# What you should do:
All lines from the opening of the data to the line containing "Packet), s.active n = true →" must be returned unchanged, and only those lines.
#### Information shown ####
/-- R64, R65, R66: a millisecond after its last HELLO, every ACTIVE port sends one ahead of its queue; a HELLO
received becomes the port's path offer; 3 ms without one leaves the port without an offer. R69, R70: an ASSIGN with a
device address is accepted while the device has none: DeviceAddress and Assigner are set; a second one with another
address is refused and counted; Unassign clears DeviceAddress and the route table and sets RootDistance to 255; a
RELAY_ASSIGN sends ASSIGN on the port it names, or is counted in NoRouteDrops when that port is not ACTIVE. It rests
on choices of the model: log 1, 36, 150, 160, 170. -/
def Obligations.PathsAndAddresses : Prop :=
  ((∀ (s : State), s.alive 4 = true →
    (∀ m : Fin 4, s.active m = true → (s.port m).helloAt + ms 1 ≤ s.aon.mono) →
    ∃ t, exec .helloTimer s = .next t ∧ ∀ (n : Fin 4) (p : Packet), s.active n = true →
      p = { cls := 1, mode := .linkLocal, hop := Config.originHop.toNat, dest := 0, source := s.rd .deviceAddress 0,
            channel := 0xFF01, seq := s.nextSeq n 0xFF01, payload := s.helloPayload n } →
      queueRoom (s.port n).queue p = true → (t.port n).queue = p :: (s.port n).queue) ∧
  (∀ (n : Fin 4) (b : Bytes) (s : State), s.alive 4 = true → s.active n = true → b.length = 8 →
    ∃ t, exec (.helloReceived n b) s = .next t ∧ (t.port n).hello = some (helloOf b s.aon.mono)
      ∧ (t.port n).heard = true ∧ t.rd .deviceAddress 0 = s.rd .deviceAddress 0) ∧
  (∀ (n : Fin 4) (s : State), s.alive 4 = true → s.active n = true → (s.port n).heard = true →
    ((s.port n).hello.map Hello.since).getD 0 + ms 3 ≤ s.aon.mono →
    ∃ t, exec (.helloTimeout n) s = .next t ∧ (t.port n).heard = false ∧ t.offers n = false)) ∧
  ((∀ (n : Fin 4) (b : Bytes) (s : State), s.alive 4 = true → s.active n = true → b.length = 4 →
    field b 0 2 < 0x1000 → s.rd .deviceAddress 0 = 0xFFFF →
    ∃ t, exec (.assignReceived n b) s = .next t ∧ t.rd .deviceAddress 0 = field b 0 2
      ∧ t.rd .assigner 0 = field b 2 2 ∧ t.rd .assignRefusals 0 = s.rd .assignRefusals 0) ∧
  (∀ (n : Fin 4) (b : Bytes) (s : State), s.alive 4 = true → s.active n = true → b.length = 4 →
    s.rd .deviceAddress 0 ≠ 0xFFFF → field b 0 2 ≠ s.rd .deviceAddress 0 →
    ∃ t, exec (.assignReceived n b) s = .next t ∧ t.rd .deviceAddress 0 = s.rd .deviceAddress 0
      ∧ t.rd .assignRefusals 0 = min (s.rd .assignRefusals 0 + 1) 0xFFFFFFFF) ∧
  (∀ (e : Env) (s : State), s.mayWrite e .unassign 0 [1] →
    ∃ t, exec (.unassign e [1]) s = .next t ∧ t.rd .deviceAddress 0 = 0xFFFF
      ∧ t.rdv .routeTable 0 = List.replicate 4096 7 ∧ t.rd .rootDistance 0 = 255
      ∧ t.rd .assigner 0 = s.rd .assigner 0 ∧ t.answered e .ok) ∧
  (∀ (src : BitVec 16) (b : Bytes) (s : State), s.alive 4 = true → s.rd .deviceAddress 0 ≠ 0xFFFF →
    0xE000 ≤ src.toNat → src.toNat ≤ 0xEFFF → b.length = 4 → s.active (field b 0 1 % 4) = false →
    ∃ t, exec (.relayAssignReceived src b) s = .next t
      ∧ t.rd .noRouteDrops 0 = min (s.rd .noRouteDrops 0 + 1) 0xFFFFFFFF ∧ t.ports = s.ports) ∧
  (∀ (src : BitVec 16) (b : Bytes) (s : State) (p : Packet), s.alive 4 = true → s.rd .deviceAddress 0 ≠ 0xFFFF →
    0xE000 ≤ src.toNat → src.toNat ≤ 0xEFFF → b.length = 4 → s.active (field b 0 1 % 4) = true →
    p = { cls := 1, mode := .linkLocal, hop := Config.originHop.toNat, dest := 0, source := s.rd .deviceAddress 0,
          channel := 0xFF02, seq := s.nextSeq (field b 0 1 % 4) 0xFF02
          payload := leBytes 2 (field b 2 2) ++ leBytes 2 src.toNat } →
    queueRoom (s.port (field b 0 1 % 4)).queue p = true →
    ∃ t, exec (.relayAssignReceived src b) s = .next t
      ∧ (t.port (field b 0 1 % 4)).queue = (s.port (field b 0 1 % 4)).queue ++ [p] ∧ t.regs = s.regs))

/-- R76, R77: a SWEEP from upstream whose return time lies ahead waits for the child ports with this device's bits in
its maps, once the requests before it have run, those too that released the core; one more than the four that may run
is discarded and counted; a child's SWEEP_RETURN is OR-ed into the maps, and one that matches no running sweep is
counted in LateSweepReturns; at the return time the sweep ends. It rests on choices of the model: log 48, 173. -/
def Obligations.SweepsGatherMaps : Prop :=  (∀ (n : Fin 4) (b : Bytes) (s : State), s.alive 4 = true → s.active n = true → s.upstream = some n.val →
    b.length = 1560 → (∀ w ∈ s.sweeps, ¬ (w.tagSource = field b 0 2 ∧ w.tagSeq = field b 2 2)) →
    s.sweeps.length < 4 → ports4.filter s.isChild ≠ [] → s.coreFree = true → s.releasedEnvs = [] →
    s.now < field b 4 8 - s.rd .rootDistance 0 * 8000 →
    ∃ t, exec (.sweepReceived n b) s = .next t ∧ t.sweeps = s.sweeps ++ [{
      tagSource := field b 0 2, tagSeq := field b 2 2, ret := field b 4 8 - s.rd .rootDistance 0 * 8000, head := b.take 24
      maps := s.ownMaps b, waiting := ports4.filter s.isChild }]) ∧
  (∀ (n : Fin 4) (b : Bytes) (s : State), s.alive 4 = true → s.active n = true → s.upstream = some n.val →
    b.length = 1560 → (∀ w ∈ s.sweeps, ¬ (w.tagSource = field b 0 2 ∧ w.tagSeq = field b 2 2)) →
    4 ≤ s.sweeps.length → s.coreFree = true → s.releasedEnvs = [] →
    ∃ t, exec (.sweepReceived n b) s = .next t ∧ t.sweeps = s.sweeps ∧ t.ports = s.ports
      ∧ t.rd .lateSweepReturns 0 = min (s.rd .lateSweepReturns 0 + 1) 0xFFFFFFFF) ∧
  (∀ (n : Fin 4) (b : Bytes) (s : State), s.alive 4 = true → s.active n = true → s.upstream = some n.val →
    b.length = 1560 → s.coreFree = false →
    ∃ t, exec (.sweepReceived n b) s = .next t ∧ t.sweeps = s.sweeps ∧ t.regs = s.regs
      ∧ t.mgmt.inbox = s.mgmt.inbox ++ [{ bytes := b, sweep := some (s.returnTime b), pkt := s.sweepPacket b }]) ∧
  (∀ (n : Fin 4) (b : Bytes) (s : State), s.alive 4 = true → s.active n = true → s.upstream = some n.val →
    b.length = 1560 → s.coreFree = true → s.releasedEnvs ≠ [] →
    ∃ t, exec (.sweepReceived n b) s = .next t ∧ t.sweeps = s.sweeps ∧ t.regs = s.regs
      ∧ t.mgmt.held = s.mgmt.held ++ [{ bytes := b, sweep := some (s.returnTime b), pkt := s.sweepPacket b
                                        waits := s.releasedEnvs }]) ∧
  (∀ (n m : Fin 4) (b : Bytes) (w : Sweep) (s : State), s.alive 4 = true → s.active n = true → b.length = 1560 →
    s.sweeps = [w] → w.tagSource = field b 0 2 → w.tagSeq = field b 2 2 → n.val ∈ w.waiting → m ≠ n →
    m.val ∈ w.waiting →
    exec (.sweepReturnReceived n b) s = .next { s with sweeps :=
      [{ w with maps := orBytes w.maps (b.drop 24), waiting := w.waiting.filter (· ≠ n.val) }] }) ∧
  (∀ (n : Fin 4) (b : Bytes) (s : State), s.alive 4 = true → s.active n = true → b.length = 1560 →
    (∀ w ∈ s.sweeps, ¬ (w.tagSource = field b 0 2 ∧ w.tagSeq = field b 2 2)) →
    exec (.sweepReturnReceived n b) s = .next (s.count .lateSweepReturns 0)) ∧
  (∀ (src sq : BitVec 16) (w : Sweep) (s : State), s.alive 4 = true → s.sweeps = [w] → w.tagSource = src.toNat →
    w.tagSeq = sq.toNat → w.ret ≤ s.now →
    ∃ t, exec (.sweepReturnTime src sq) s = .next t ∧ t.sweeps = [] ∧ t.rd .lateSweepReturns 0 = s.rd .lateSweepReturns 0)

/-- R83, R85, R87, R88, R89: every SyncInterval, SYNC goes to every child port; a SYNC from upstream sets the
calendar offset from its origin stamp and its calendar, and one from another port is counted; after a completed
exchange it also runs the servo on its offset theta, clamped to 1 µs while the modulator runs: the integral,
Increment and the lock count follow, and a stopped modulator with a theta above 1 µs steps display time instead; an
exchange sends DELAY_REQ upstream, a DELAY_REQ on a child port is answered with DELAY_RESP, and a DELAY_RESP within
20 µs that names the outstanding request completes the exchange. It rests on choices of the model: log 1, 37, 39, 50,
160. -/
def Obligations.TimeTransfer : Prop :=  (∀ (p : Nat → Packet) (s : State), s.alive 5 = true → s.rd .deviceAddress 0 ≠ 0xFFFF →
    s.time.syncSent + us (s.rd .syncInterval 0) ≤ s.aon.mono →
    (∀ n, p n = { cls := 0, mode := .linkLocal, hop := Config.originHop.toNat, dest := 0, source := s.rd .deviceAddress 0,
                  channel := 1, seq := s.nextSeq n 1, payload := s.syncPayload }) →
    (∀ n < 4, s.isChild n = true → s.active n = true ∧ queueRoom (s.port n).queue (p n) = true) →
    ∃ t, exec .syncSend s = .next t ∧ t.regs = s.regs ∧
      ∀ n < 4, (t.port n).queue = (s.port n).queue ++ (if s.isChild n then [p n] else [])) ∧
  (∀ (n : Fin 4) (b : Bytes) (rx : BitVec 96) (s : State), s.alive 5 = true → s.active n = true →
    s.upstream = some n.val → b.length = 48 → s.time.exchPort = 0 →
    ∃ t, exec (.syncReceived n b rx) s = .next t
      ∧ t.time.calOfs = (calNs (b.drop 12) * 4294967296 : Int) - stampOf b ∧ t.time.syncAt = s.aon.mono
      ∧ t.rd .calendarValid 0 = field b 30 1 % 2 ∧ t.rd .taiUtcOffset 0 = field b 28 2
      ∧ t.time.disp = s.time.disp ∧ t.rd .increment 0 = s.rd .increment 0) ∧
  (∀ (n : Fin 4) (b : Bytes) (rx : BitVec 96) (th x p i tau ival : Int) (s : State), s.alive 5 = true →
    s.active n = true → s.upstream = some n.val → b.length = 48 → s.time.exchPort ≠ 0 →
    th = s.theta n (stampOf b) rx.toNat → th.natAbs ≤ 1000000 ∨ s.running = true →
    x = clampInt (-1000000) 1000000 th → tau = (s.rd .servoTau 0 : Int) * 1000000000 →
    ival = (s.rd .syncInterval 0 : Int) * 1000000 → p = (x * 2 ^ 40).tdiv tau →
    i = s.time.integ + (p * ival).tdiv (4 * tau) →
    ∃ t, exec (.syncReceived n b rx) s = .next t ∧ t.time.disp = s.time.disp ∧ t.time.integ = i
      ∧ t.rd .increment 0
        = (3435973837 - (3435973837 * clampInt (-109951163) 109951163 (p + i)).tdiv (2 ^ 40)).toNat
      ∧ t.time.lockCount = (if x.natAbs ≤ s.rd .lockThreshold 0 then s.time.lockCount + 1 else 0)
      ∧ t.rd .lastOffset 0 = uns 32 (clampInt (-2147483648) 2147483647 th)
      ∧ t.rd .steps 0 = s.rd .steps 0) ∧
  (∀ (n : Fin 4) (b : Bytes) (rx : BitVec 96) (th : Int) (s : State), s.alive 5 = true → s.active n = true →
    s.upstream = some n.val → b.length = 48 → s.time.exchPort ≠ 0 → th = s.theta n (stampOf b) rx.toNat →
    1000000 < th.natAbs → s.running = false →
    ∃ t, exec (.syncReceived n b rx) s = .next t
      ∧ t.time.disp = BitVec.ofInt 96 ((s.time.disp.toNat : Int) - ofPs th) ∧ t.time.integ = 0 ∧ t.time.lockCount = 0
      ∧ t.rd .increment 0 = s.rd .increment 0 ∧ t.rd .steps 0 = min (s.rd .steps 0 + 1) 0xFFFFFFFF) ∧
  (∀ (n : Fin 4) (b : Bytes) (rx : BitVec 96) (s : State), s.alive 5 = true → s.active n = true →
    s.upstream ≠ some n.val →
    exec (.syncReceived n b rx) s = .next (s.count .timeMessageErrors 0)) ∧
  (∀ (u : Fin 4) (p : Packet) (s : State), s.alive 5 = true → s.active u = true → s.upstream = some u.val →
    s.time.exchAt ≤ s.aon.mono →
    p = { cls := 0, mode := .linkLocal, hop := Config.originHop.toNat, dest := 0, source := s.rd .deviceAddress 0,
          channel := 2, seq := s.nextSeq u 2, payload := List.replicate 16 0 } →
    queueRoom (s.port u).queue p = true →
    ∃ t, exec .delayExchangeTimer s = .next t ∧ (t.port u).queue = (s.port u).queue ++ [p]
      ∧ t.time.exchLeft = s.time.exchLeft - 1 ∧ t.time.exchAt = s.aon.mono + s.exchGap) ∧
  (∀ (n : Fin 4) (sq : BitVec 16) (b : Bytes) (rx : BitVec 96) (p : Packet) (s : State), s.alive 5 = true →
    s.active n = true → s.isChild n = true → b.length = 16 → s.rd .deviceAddress 0 ≠ 0xFFFF →
    p = { cls := 0, mode := .linkLocal, hop := Config.originHop.toNat, dest := 0, source := s.rd .deviceAddress 0,
          channel := 3, seq := s.nextSeq n 3
          payload := stamp12 (s.atBalls n rx.toNat) ++ List.replicate 12 0 ++ leBytes 2 sq.toNat
            ++ List.replicate 6 0 } → queueRoom (s.port n).queue p = true →
    ∃ t, exec (.delayReqReceived n sq b rx) s = .next t ∧ (t.port n).queue = (s.port n).queue ++ [p]
      ∧ t.regs = s.regs) ∧
  (∀ (n : Fin 4) (b : Bytes) (rx : BitVec 96) (t1 m : Nat) (s : State), s.alive 5 = true → s.active n = true →
    s.upstream = some n.val → b.length = 32 → s.time.reqs = [(field b 24 2, t1, m)] →
    (s.atBalls n rx.toNat : Int) - t1 ≤ us 20 →
    ∃ t, exec (.delayRespReceived n b rx) s = .next t ∧ t.time.reqs = []
      ∧ t.time.exchPort = s.time.exchPort + 1
      ∧ t.time.exch.head? = some ((s.atBalls n rx.toNat : Int) - t1 - ((stampOf (b.drop 12) : Int) - stampOf b))
      ∧ t.rd .meanPathDelay 0 = min t.time.mean.toNat 0xFFFFFFFF)

/-- R85, R86, R88, R94: an exchange without an answer in 100 µs is void; a LOCKED time unit without a SYNC for 8
SyncIntervals enters HOLDOVER and counts LockLosses; in HOLDOVER, a bound above HoldoverLimit makes it FREE; the end
of a window of 1,024 slow periods updates SlowPeriod. R95, R96: on the first slow edge after D5 is back, display time
goes on by n × P from the latched time, the calendar offset is restored, SleepTicks shows n, a LOCKED that the sleep
ended is counted in LockLosses, and the state is FREE, or HOLDOVER when the bound stays within HoldoverLimit. It
rests on choices of the model: log 1, 38, 160. -/
def Obligations.TimeStatesAndSleep : Prop :=
  ((∀ (q : Nat × Nat × Nat) (l : List (Nat × Nat × Nat)) (s : State), s.alive 5 = true → s.time.reqs = q :: l →
    q.2.2 + us 100 ≤ s.aon.mono →
    exec .delayRespTimeout s = .next { s with time := { s.time with reqs := l } }) ∧
  (∀ (s : State), s.alive 5 = true → s.rd .timeState 0 = 2 →
    s.time.syncAt + us (8 * s.rd .syncInterval 0) ≤ s.aon.mono →
    ∃ t, exec .syncLoss s = .next t ∧ t.rd .timeState 0 = 1
      ∧ t.rd .lockLosses 0 = min (s.rd .lockLosses 0 + 1) 0xFFFFFFFF ∧ t.time.bound = s.time.upBound + 150
      ∧ t.time.disp = s.time.disp ∧ t.time.calOfs = s.time.calOfs) ∧
  (∀ (s : State), s.alive 5 = true → s.rd .timeState 0 = 1 → s.rd .holdoverLimit 0 * 1000000000 < s.bound →
    ∃ t, exec .holdoverLimit s = .next t ∧ t.rd .timeState 0 = 0 ∧ t.time = s.time) ∧
  (∀ (p : BitVec 64) (s : State), s.timeRuns = true →
    ∃ t, exec (.slowWindowEnd p) s = .next t ∧ t.rd .slowPeriod 0 = p.toNat ∧ t.time.oscWin = s.aon.slow
      ∧ t.aon.switched = s.aon.winSwitch ∧ t.aon.winSwitch = false)) ∧
  (∀ (l : TimeLatch) (s : State), s.alive 5 = true → s.aon.latch = some l →
    ∃ t, exec .sleepAccounting s = .next t ∧ t.aon.latch = none ∧ t.aon.ticks = 0
      ∧ t.time.disp = BitVec.ofNat 96 (l.disp.toNat + (s.aon.ticks + 1) * l.period) ∧ t.time.calOfs = l.calOfs
      ∧ t.rd .sleepTicks 0 = s.aon.ticks + 1
      ∧ t.rd .lockLosses 0 = (if s.rd .timeState 0 = 2 then min (s.rd .lockLosses 0 + 1) 0xFFFFFFFF
          else s.rd .lockLosses 0)
      ∧ t.time.bound = sleepBound l.bound ((s.aon.ticks + 1) * l.period) (s.sleepRate l)
      ∧ t.rd .timeState 0 = (if l.state = 0 ∨ s.rd .holdoverLimit 0 * 1000000000 < t.time.bound then 0 else 1))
####
# Result for this task:
/-- R64, R65, R66: a millisecond after its last HELLO, every ACTIVE port sends one ahead of its queue; a HELLO
received becomes the port's path offer; 3 ms without one leaves the port without an offer. R69, R70: an ASSIGN with a
device address is accepted while the device has none: DeviceAddress and Assigner are set; a second one with another
address is refused and counted; Unassign clears DeviceAddress and the route table and sets RootDistance to 255; a
RELAY_ASSIGN sends ASSIGN on the port it names, or is counted in NoRouteDrops when that port is not ACTIVE. It rests
on choices of the model: log 1, 36, 150, 160, 170. -/
def Obligations.PathsAndAddresses : Prop :=
  ((∀ (s : State), s.alive 4 = true →
    (∀ m : Fin 4, s.active m = true → (s.port m).helloAt + ms 1 ≤ s.aon.mono) →
    ∃ t, exec .helloTimer s = .next t ∧ ∀ (n : Fin 4) (p : Packet), s.active n = true →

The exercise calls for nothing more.